(Collected data)
+ + +

/-- The line of a unit. -/
def Panel.line? (p : Panel) (unit : Nat) : Option SpoolLine := p.mem.spool.find? (fun l => l.unit = unit)

/-- A new or updated line comes first in its set; a new one makes room for itself (R355). -/
def Panel.putLine (p : Panel) (l : SpoolLine) : Panel :=
  p.updSpool (fun ls => if (p.line? l.unit).isSome then touchLine ls l else l :: evictFor ls l.unit (fieldOf p.spoolCfg 4 0))

/-- A read miss allocates a line (R350, R352). -/
def Panel.allocates (p : Panel) (unit : Nat) (h : Hint) (last : Bool) : Bool :=
  !(h = .stream || (h = .discard && last) || p.inHome unit)

/-- A read hit moves its line as the hint says (R352). A LAST read leaves the line until the tack commits, which drops it
(assumption log 150). -/
def Panel.hitLine (p : Panel) (l : SpoolLine) (h : Hint) (last : Bool) : Panel :=
  if h = .stream || (h = .discard && last) then p else p.putLine l

/-- A write goes through to memory without allocation (R350, R352). -/
def Panel.writesThrough (p : Panel) (unit : Nat) (h : Hint) : Bool := h = .stream || p.inHome unit

/-- Drop the lines of a range of bytes (R350). The bytes lie in `Device.mem` already. -/
def Device.spoolDrop (d : Device) (mpa n : Nat) : Device :=
  d.updPanel (panelOf mpa) (fun p => p.updSpool (fun ls => ls.filter (fun l => !rangesOverlap mpa n (l.unit * 256) 256)))

/-! ## Poison and uncorrectable accesses -/

/-- The 64-byte accesses that a range touches. -/
def accessesOf (mpa n : Nat) : List Nat :=
  if n = 0 then [] else (List.range ((mpa + n - 1) / 64 - mpa / 64 + 1)).map (fun i => mpa / 64 + i)

/-- Whom a record of a memory fault names (R641): context, ring byte, descriptor. -/
structure Blame where
  ctx : Code := 0
  ring : Nat := 0
  seq : Nat := 0
  deriving DecidableEq, Repr

/-- A record names the blamed context and descriptor. -/
def ErrRec.blaming (r : ErrRec) (b : Blame) : ErrRec := { r with ctx := b.ctx, ring := b.ring, descSeq := b.seq % 2 ^ 32 }

/-- The blame of a descriptor's own access. -/
def blameDesc (ctx : Code) (ring : RingId) (seq : Nat) : Blame := ⟨ctx, 0x80 + ring.val, seq⟩

/-- The record of a memory fault, naming stack, channel and page (R638). -/
def memRecord (mpa : Nat) (reason : Code) (outcome symbol : Nat) (b : Blame) : ErrRec :=
  let place := interleave (ppaOf mpa)
  { reason := reason, mech := 0x0B, outcome := outcome, panel := (panelOf mpa).val, unit := 4 * (panelOf mpa).val + place.stack,
    sub := place.channel, addr := pageOf (ppaOf mpa), detail := BitVec.ofNat 128 symbol, ctx := b.ctx,
    ring := b.ring, descSeq := b.seq % 2 ^ 32 }

/-- Latch an uncorrectable page and count it (R380, R383). -/
def Device.latchUe (d : Device) (mpa : Nat) : Device :=
  d.updPMem (panelOf mpa) (fun m => { m with uncorr := satTo 16 (m.uncorr + 1), uePage := some (pageOf (ppaOf mpa)),
                                              ueLast := pageOf (ppaOf mpa) })

/-- The needed record of an uncorrectable read of a descriptor that waits to be written: the completion of the
descriptor that fails with it points to this record (R642). -/
def Device.ueTicket (d : Device) (b : Blame) : Option Nat :=
  d.err.queue.findSome? (fun q =>
    if q.content.reason = 0x0311 && q.content.ctx = b.ctx && q.content.ring = b.ring && q.content.descSeq = b.seq % 2 ^ 32
    then q.ticket else none)

/-- An uncorrectable read of one access: the record, the count and the latched page (R380). The first record of a
descriptor's own read is needed. -/
def Device.ueRead (d : Device) (access : Nat) (b : Blame) : Device :=
  let d := d.latchUe (access * 64)
  let r := memRecord (access * 64) 0x0311 1 0xFF b
  if 128 ≤ b.ring && (d.ueTicket b).isNone then (d.raiseNeeded r).1 else d.raise r

/-- The stack, 0 to 31, of a 64-byte access. -/
def stackOf (access : Nat) : Nat := 4 * (panelOf (access * 64)).val + (interleave (ppaOf (access * 64))).stack

/-- An access holds the poison code (R382), on its own or with its whole stack (R666). -/
def Device.isPoison (d : Device) (access : Nat) : Bool :=
  d.poison.contains access || (!d.lostStacks.isEmpty && d.lostStacks.any (fun l =>
    l.1 = stackOf access && !l.2.any (fun r => r.1 ≤ access && access < r.1 + r.2)))

/-- The accesses of a range have been written whole. -/
def Device.rewrote (d : Device) (first n : Nat) : Device :=
  if d.lostStacks.isEmpty || n = 0 then d
  else { d with lostStacks := d.lostStacks.map (fun l => (l.1, (first, n) :: l.2)) }

/-- A stored access is not sound: it holds the poison code, or ECC cannot correct it. -/
def Device.unsound (d : Device) (access : Nat) : Bool := d.faulty.contains access || d.isPoison access

/-- The Spool line that serves a 64-byte access. -/
def Device.lineOf (d : Device) (access : Nat) : Option SpoolLine := (d.panel (panelOf (access * 64))).line? (access / 4)

/-- A read of an access returns poison: that of the Spool line that serves it, else that of the stored access (R352,
R380, R382). -/
def Device.badAt (d : Device) (access : Nat) : Bool :=
  match d.lineOf access with
  | some l => l.bad.contains (access % 4)
  | none => d.unsound access

/-- A read of a range meets poison. -/
def Device.badIn (d : Device) (mpa n : Nat) : Bool := (accessesOf mpa n).any d.badAt

/-- The poison mask of a range: one Bool per 64-byte piece. -/
def Device.poisonBits (d : Device) (mpa n : Nat) : List Bool :=
  (List.range (ceilDiv n 64)).map (fun i => d.badIn (mpa + 64 * i) (min 64 (n - 64 * i)))

/-- Write the poison code over accesses (R382). -/
def Device.poisonAccesses (d : Device) (acc : List Nat) : Device :=
  { d with poison := d.poison ++ acc.filter (fun a => !d.poison.contains a),
           faulty := d.faulty.filter (fun a => !acc.contains a) }

/-- Poison for accesses whose data are known to be bad: a line that holds one holds poison, and so does memory. -/
def Device.poisonStored (d : Device) (acc : List Nat) : Device :=
  let mark (l : SpoolLine) : SpoolLine :=
    { l with bad := l.bad ++ ((acc.filter (fun a => a / 4 = l.unit)).map (· % 4)).filter (fun k => !l.bad.contains k) }
  (acc.map (fun a => panelOf (a * 64))).eraseDups.foldl (fun d p => d.updPanel p (fun q => q.updSpool (List.map mark)))
    (d.poisonAccesses acc)

/-- Whole accesses are written to the stacks: those of sound data replace what was there, the others take the poison code
(R356, R382). -/
def Device.stackWritten (d : Device) (sound bad : List Nat) : Device :=
  let d := sound.foldl (fun (d : Device) a => d.rewrote a 1) d
  ({ d with poison := d.poison.filter (fun a => !sound.contains a),
            faulty := d.faulty.filter (fun a => !sound.contains a) }).poisonAccesses bad

/-- Make bytes undefined: each takes a free value (R354, assumption log 3). -/
def Device.undefine (d : Device) (mpa n : Nat) : Device :=
  { d with mem := memWrite d.mem mpa (freeBytes d.fresh n), fresh := d.fresh + n }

+ + +

● Problem to work on:
What do the lines above say from the one containing "(R380, R383). -/" down to the one containing "let r := memRecord"? Return them exactly, both end lines included, and only them.

● Output below:
/-- Latch an uncorrectable page and count it (R380, R383). -/
def Device.latchUe (d : Device) (mpa : Nat) : Device :=
  d.updPMem (panelOf mpa) (fun m => { m with uncorr := satTo 16 (m.uncorr + 1), uePage := some (pageOf (ppaOf mpa)),
                                              ueLast := pageOf (ppaOf mpa) })

/-- The needed record of an uncorrectable read of a descriptor that waits to be written: the completion of the
descriptor that fails with it points to this record (R642). -/
def Device.ueTicket (d : Device) (b : Blame) : Option Nat :=
  d.err.queue.findSome? (fun q =>
    if q.content.reason = 0x0311 && q.content.ctx = b.ctx && q.content.ring = b.ring && q.content.descSeq = b.seq % 2 ^ 32
    then q.ticket else none)

/-- An uncorrectable read of one access: the record, the count and the latched page (R380). The first record of a
descriptor's own read is needed. -/
def Device.ueRead (d : Device) (access : Nat) (b : Blame) : Device :=
  let d := d.latchUe (access * 64)
  let r := memRecord (access * 64) 0x0311 1 0xFF b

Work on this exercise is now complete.